J’ai eu besoin d’argent pendant un moment. C’est là que je me prostitua via les serveurs téléphonique gay et bisex. Je le faisais sans aucune protection ne comptant que sur la bonne parole des gens. Je privilégiais ceux qui me violentaient. Je savais que c’était mal. Mais c’était une envie irrésistible. Comme une pulsion qu’il faut rassasier. Et en même temps la subir…Se recréer victime. Je voulais me détruire par la petite porte…

Mais une fois ce désir épuisé, c’est l’angoisse qui revient. La culpabilité, les remords, les « pourquoi » ; envie d’hurler « help » mais au final savoir que personne n’est là pour t’entendre.

Je restai seul dans l’appartement de ma mère pendant des semaines. Elle n’était pas là. De temps en temps un ami de mon âge venait et notre passe-temps était de se tripoter.

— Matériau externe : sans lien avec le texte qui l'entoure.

-- ==== Sys2Proof/Machine/Rng.lean ====
section
/-!
DEFINITION. Random numbers, major 0x2F (R229).
-/
namespace Sys2Proof.Machine

/-- The counter of lane i at the current draw, less the base of the launch's range. -/
def State.drawOffset (s : State) (i : Fin 32) : DWord :=
  let n := match s.launch with | some l => l.hdr.total | none => 0
  BitVec.ofNat 64 (s.cur.draw.toNat * (n * 512) + s.fold.visit * 512 + s.cur.field * 32 + i.val)

/-- Base and length of the launch's range; a supervisor belongs to no launch and holds no counter (log entry 18). -/
def State.drawRange (s : State) : DWord × DWord :=
  match s.launch with
  | some l => (l.hdr.rngBase, l.hdr.rngLength)
  | none => (0, 0)

/-- The 64 random bits of a lane. -/
def State.drawBits (s : State) (i : Fin 32) : DWord := mix64 (mix64 (s.drawRange.1 + s.drawOffset i) ^^^ s.cur.key)

/-- Whether the counter of an active lane lies out of the range. -/
def State.drawOut (s : State) : Bool := (activeLanes (s.cur.active 0)).any fun i => decide (s.drawRange.2 ≤ s.drawOffset i)

/-- A draw: `f` makes a lane's word of its 64 bits. -/
def draw (f : DWord → Word) (d : BitVec 5) (s : State) : Result :=
  s.settle (
    if s.drawOut then .error (plainFault 0x1F)
    else .ok ({ s with cur := { s.cur with draw := s.cur.draw + 1 } }.putLanes (vreg d) (s.cur.active 0) fun i => f (s.drawBits i)).advance)

def execRng (d : BitVec 5) (s : State) : Result := draw (fun x => x.setWidth 32) d s

/-- Bits 63:40 times 2^-24, exact. -/
def unitFloat (x : DWord) : Word := rne32 (.fin false (x.toNat / 2 ^ 40) (-24))

def execRngF (d : BitVec 5) (s : State) : Result := draw unitFloat d s
def execRngkey (a : BitVec 5) (s : State) : Result := done { s with cur := { s.cur with key := s.cur.getS a } }

end Sys2Proof.Machine
end

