-- ==== Sys2Proof/Machine/System.lean ====
section
/-!
DEFINITION. System registers and system functions, major 0x38 (R234 to R236, R109).
-/
namespace Sys2Proof.Machine

/-! System registers (R234). -/

/-- Bits 63:0 and bits 71:64 of a 72-bit register. -/
def addrLow (x : Addr) : DWord := x.setWidth 64
def addrHigh (x : Addr) : DWord := x.toNat / 2 ^ 64 |> BitVec.ofNat 64

/-- The context identifier of the flock's context; 0 in a supervisor that acts for none (log entry 8). -/
def State.contextNumber (s : State) : DWord := if s.work < 512 then BitVec.ofNat 64 s.work else 0

/-- The value of a system register; none for an unassigned number. -/
def State.sysRead (s : State) (n : Nat) : Option DWord :=
  let f := s.cur
  let c := s.ctx f.ctx
  match n with
  | 0 => some f.tinfo
  | 1 => some (addrLow f.epc)
  | 2 => some (addrHigh f.epc)
  | 3 => some f.ecause
  | 4 => some (addrLow f.faddr)
  | 5 => some (addrHigh f.faddr)
  | 6 => some (addrLow c.tvec)
  | 7 => some (addrHigh c.tvec)
  | 8 => some (addrLow c.svec)
  | 9 => some (addrHigh c.svec)
  | 10 => some (addrLow c.mxsb4)
  | 11 => some (addrHigh c.mxsb4)
  | 12 => some (addrLow c.mxsb6)
  | 13 => some (addrHigh c.mxsb6)
  | 14 => some s.contextNumber
  | 15 => some (s.ctx s.work).fgen
  | 16 => some (addrLow c.parkb)
  | 17 => some (addrHigh c.parkb)
  | 18 => some (addrLow c.errq)
  | 19 => some (addrHigh c.errq)
  | 20 => some s.time
  | 21 => some (s.ctx s.work).energy
  | 22 => some (addrLow f.dpc)
  | 23 => some (addrHigh f.dpc)
  | _ => none

/-- An unassigned number is cause 0x08, which comes before the check of privilege (R111). -/
def execSget (d : BitVec 5) (n : BitVec 6) (s : State) : Result :=
  match s.sysRead n.toNat with
  | some x => s.privileged (done (s.putS d x))
  | none => .next (s.illegalHere 0x08)

/-- One half of a 72-bit register replaced. -/
def putLow (r : Addr) (x : DWord) : Addr := r.extractLsb' 64 8 ++ x
def putHigh (r : Addr) (x : DWord) : Addr := x.extractLsb' 0 8 ++ r.extractLsb' 0 64

/-- A system register is written; none for a read-only register and an unassigned number. Where `errq` is written the ring goes on at the new place with the
counts of entries written and popped that it had, which the spec leaves open (log entry 13). -/
def State.sysWrite (s : State) (n : Nat) (x : DWord) : Option State :=
  let c := s.ctx s.cur.ctx
  let put := fun (k : Context) => some (s.setCtx s.cur.ctx k)
  match n with
  | 1 => some { s with cur := { s.cur with epc := putLow s.cur.epc x } }
  | 2 => some { s with cur := { s.cur with epc := putHigh s.cur.epc x } }
  | 6 => put { c with tvec := putLow c.tvec x }
  | 7 => put { c with tvec := putHigh c.tvec x }
  | 8 => put { c with svec := putLow c.svec x }
  | 9 => put { c with svec := putHigh c.svec x }
  | 10 => put { c with mxsb4 := putLow c.mxsb4 x }
  | 11 => put { c with mxsb4 := putHigh c.mxsb4 x }
  | 12 => put { c with mxsb6 := putLow c.mxsb6 x }
  | 13 => put { c with mxsb6 := putHigh c.mxsb6 x }
  | 16 => put { c with parkb := putLow c.parkb x }
  | 17 => put { c with parkb := putHigh c.parkb x }
  | 18 => put { c with errq := putLow c.errq x }
  | 19 => put { c with errq := putHigh c.errq x }
  | _ => none

/-- A read-only register is cause 0x04, an unassigned number cause 0x08; both come before the check of privilege (R111). -/
def execSset (a : BitVec 5) (n : BitVec 6) (s : State) : Result :=
  match s.sysWrite n.toNat (s.cur.getS a) with
  | some t => s.privileged (done t)
  | none => .next (s.illegalHere (if n.toNat < 24 then 0x04 else 0x08))

/-! Translation caches (R235, R282, R283). -/

/-- The page of a virtual address given by a scalar and the scalar with its bits above 63. -/
def pageOf (lo hi : DWord) : Nat := (field hi.toNat 0 8 * 2 ^ 64 + lo.toNat) / 2 ^ 16

/-- The guest-physical pages through which a context's tables translate a virtual address: those of the table entries, and the page itself. -/
def State.guestPages (s : State) (g : Agent) (ctx va : Nat) : List Nat → Nat → List Nat
  | [], _ => []
  | lvl :: rest, table =>
    let gpa := table + 8 * (if lvl = 4 then field va 68 4 else field va (levelShift lvl) 13)
    gpa / 2 ^ 16 :: match s.sysPage g ctx gpa 0 with
      | .error _ => []
      | .ok l =>
        match s.tableEntry g (l.base + gpa % 2 ^ 16) with
        | .error _ => []
        | .ok e =>
          let addr := field e 16 44 * 2 ^ 16
          if field e 0 1 = 0 || entryBad true lvl e then []
          else if field e 1 1 = 1 then [(addr + va % 2 ^ levelShift lvl) / 2 ^ 16]
          else s.guestPages g ctx va rest addr

/-- Whether an entry belongs to a context of the current flock's partition that it may name. A supervisor that acts for no context has no partition, and
clears no entry: the model's choice (log entry 138). -/
def State.ownEntry (s : State) (e : TlbEntry) : Bool := e.ctx / 64 == s.work / 64 && s.mayName e.ctx

/-- The entries of a page, and the nested ones through which its translation goes (log entry 10). -/
def execTlbinv (a b c : BitVec 5) (s : State) : Result :=
  s.privileged <| once s <|
  let page := pageOf (s.cur.getS a) (s.cur.getS c)
  let ctx := (s.cur.getS b).toNat
  let guest := s.guestPages (s.agent s.cur) ctx (page * 2 ^ 16) [4, 3, 2, 1, 0] (s.ctx ctx).guestRoot
  done { s with tlb := s.tlb.filter fun e =>
    !(s.ownEntry e && e.ctx == ctx && if e.holder.isNested then guest.contains e.page else e.page == page) }

/-- All ones name every context of the partition. Bit 0 of f clears nested entries too. -/
def execTlbinvc (a : BitVec 5) (f : BitVec 1) (s : State) : Result :=
  s.privileged <| once s <|
  let named := fun (e : TlbEntry) => s.cur.getS a == 0xFFFFFFFFFFFFFFFF || e.ctx == (s.cur.getS a).toNat
  done { s with tlb := s.tlb.filter fun e => !(s.ownEntry e && named e && (f == 1 || !e.holder.isNested)) }

/-! Boost leases (R319). -/

/-- Whether a current emergency is in force in a cluster that holds a fold of a context. -/
def State.emergencyFor (s : State) (ctx : Nat) : Bool :=
  s.allFolds.any fun f => f.ctx == ctx && (s.cluster (f.core / 8)).emergency

/-- Whether the power budget has room is the power controller's answer, drawn afresh (R319). -/
def execBoost (d a : BitVec 5) (s : State) : Result :=
  let ask := min (field (s.cur.getS a).toNat 0 20) 1000000
  let c := s.ctx s.work
  let (n, t) := s.draw 1
  once s <|
  if ask = 0 ∨ c.boostRuns s.time ∨ s.emergencyFor s.work ∨ Config.budgetRoom n = false ∨ s.mayName s.work = false then done (t.putS d 0)
  else done ((t.setCtx s.work { c with boost := some (s.time + BitVec.ofNat 64 ask) }).putS d (BitVec.ofNat 64 ask))

/-! Wake (R236). -/

/-- A flock at which a wake is aimed: a sleep or a wait ends, and any other flock that has not ended keeps the wake. -/
def Flock.woken (f : Flock) : Flock :=
  let g := { f with wakes := f.wakes + 1 }
  match f.status with
  | .sleeping _ => { g with status := .running }.advance 4
  | .waiting => { g.afterWait with status := .running }.advance 4
  | .ended => f
  | _ => { g with wakePending := true }

/-- The visit of the fold that a wake names: the flock's own or a member of its cluster gang. -/
def State.wakeVisit (s : State) (x : Nat) : Option Nat :=
  if x.testBit 8 then
    let g := match s.launch with | some l => l.hdr.gangSize | none => 0
    if field x 4 4 < g then some (s.fold.visit / g * g + field x 4 4) else none
  else some s.fold.visit

/-- The flocks of a fold, on a core or saved, with one woken. -/
def State.wakeFlock (s : State) (launch visit fieldNo : Nat) : State :=
  let ids := (s.allFolds.filter fun f => f.launch == launch && f.visit == visit).map fun f => f.id
  let hit := fun (f : Flock) => ids.contains f.fold && f.field == fieldNo
  { s.mapFlocks (fun f => if hit f then f.woken else f) with
    saved := s.saved.map fun k => if k.fold.launch = launch ∧ k.fold.visit = visit then
        { k with flocks := k.flocks.map fun f => if f.field = fieldNo then { f with wakePending := true } else f } else k }

def execWake (a : BitVec 5) (s : State) : Result :=
  once s <|
  let x := (s.cur.getS a).toNat
  match s.launch, s.wakeVisit x with
  | some l, some v => done (s.wakeFlock l.id v (field x 0 4))
  | _, _ => done s

/-! Fold abort (R235, R287). -/

def execFabort (d : BitVec 5) (s : State) : Result :=
  s.privileged <| once s <|
  match s.launch with
  | some l => if l.hdr.restart then .next (s.abortPark s.fold none) else done (s.putS d 1)
  | none => done (s.putS d 1)

end Sys2Proof.Machine
end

Un peu plus tard, je repris mes études là où je les avais arrêtées. J’ai eu beaucoup de petites amies. Dont une avec qui je suis resté un an. Mon orientation sexuelle s’affirmait un peu plus. Bisexuel à tendance hétéro mais toujours tributaire de mes pulsions que j’assouvissais par la prostitution. D’ailleurs, pendant ces moments-là, je n’embrassais pas. Je détestais cela. Il faut savoir que ces pulsions arrivaient uniquement quand je déprimais. Je sentais un besoin irrémédiable de me dévaloriser.

Et je continuais à boire, à fumer clope sur clope. A vivre de la façon dont j’ai toujours vécu. Comme un écorché vif.

Je n’ai presque plus eu de pulsions homosexuelles depuis 5 années. Et je n’en ai plus du tout depuis 2 mois. Depuis que je suis sorti du déni d’inceste. C’est tout simplement incroyable. Un peu comme si on appuyait sur un interrupteur on/off. Je pense que je vais enfin pouvoir considérer le sexe comme étant bénéfique.

Je vais incroyablement mieux. Je suis maintenant tourné vers la lumière et je compte y rester pendant longtemps…

J'ai explosé

J'ai toujours eu la sensation de ne pas savoir qui j'étais.

Petite, j'étais, selon ma famille, la gentille et sage petite fille, tellement sage... celle qui ne demandait jamais rien, qui ne réclamait jamais, qui était polie, qui travaillait bien... j'étais aussi celle qui avait une grosse tête, qui était molle, fainéante, possédée par le diable et folle ! Tout ça à la fois... un peu trop pour moi, moi je voulais juste que ma mère m'aime, que mon père arrête de picoler et de taper sur moi et ma mère, que mon oncle arrête de venir me violer, je voulais juste que tout le monde soit heureux.

Et à l'adolescence, ça a été l'escalade. J'ai explosé, je suis devenue violente, avec moi, avec tout le monde, je voulais que tout disparaisse, que tout soit détruit. Petit à petit, j'ai commencé à sécher les cours, à tomber dans la drogue et ne supportant plus rien, un jour, je suis partie, à 17 ans, mes affaires dans un sac poubelle et j'ai quitté la maison pour la rue : Chatelet à Paris.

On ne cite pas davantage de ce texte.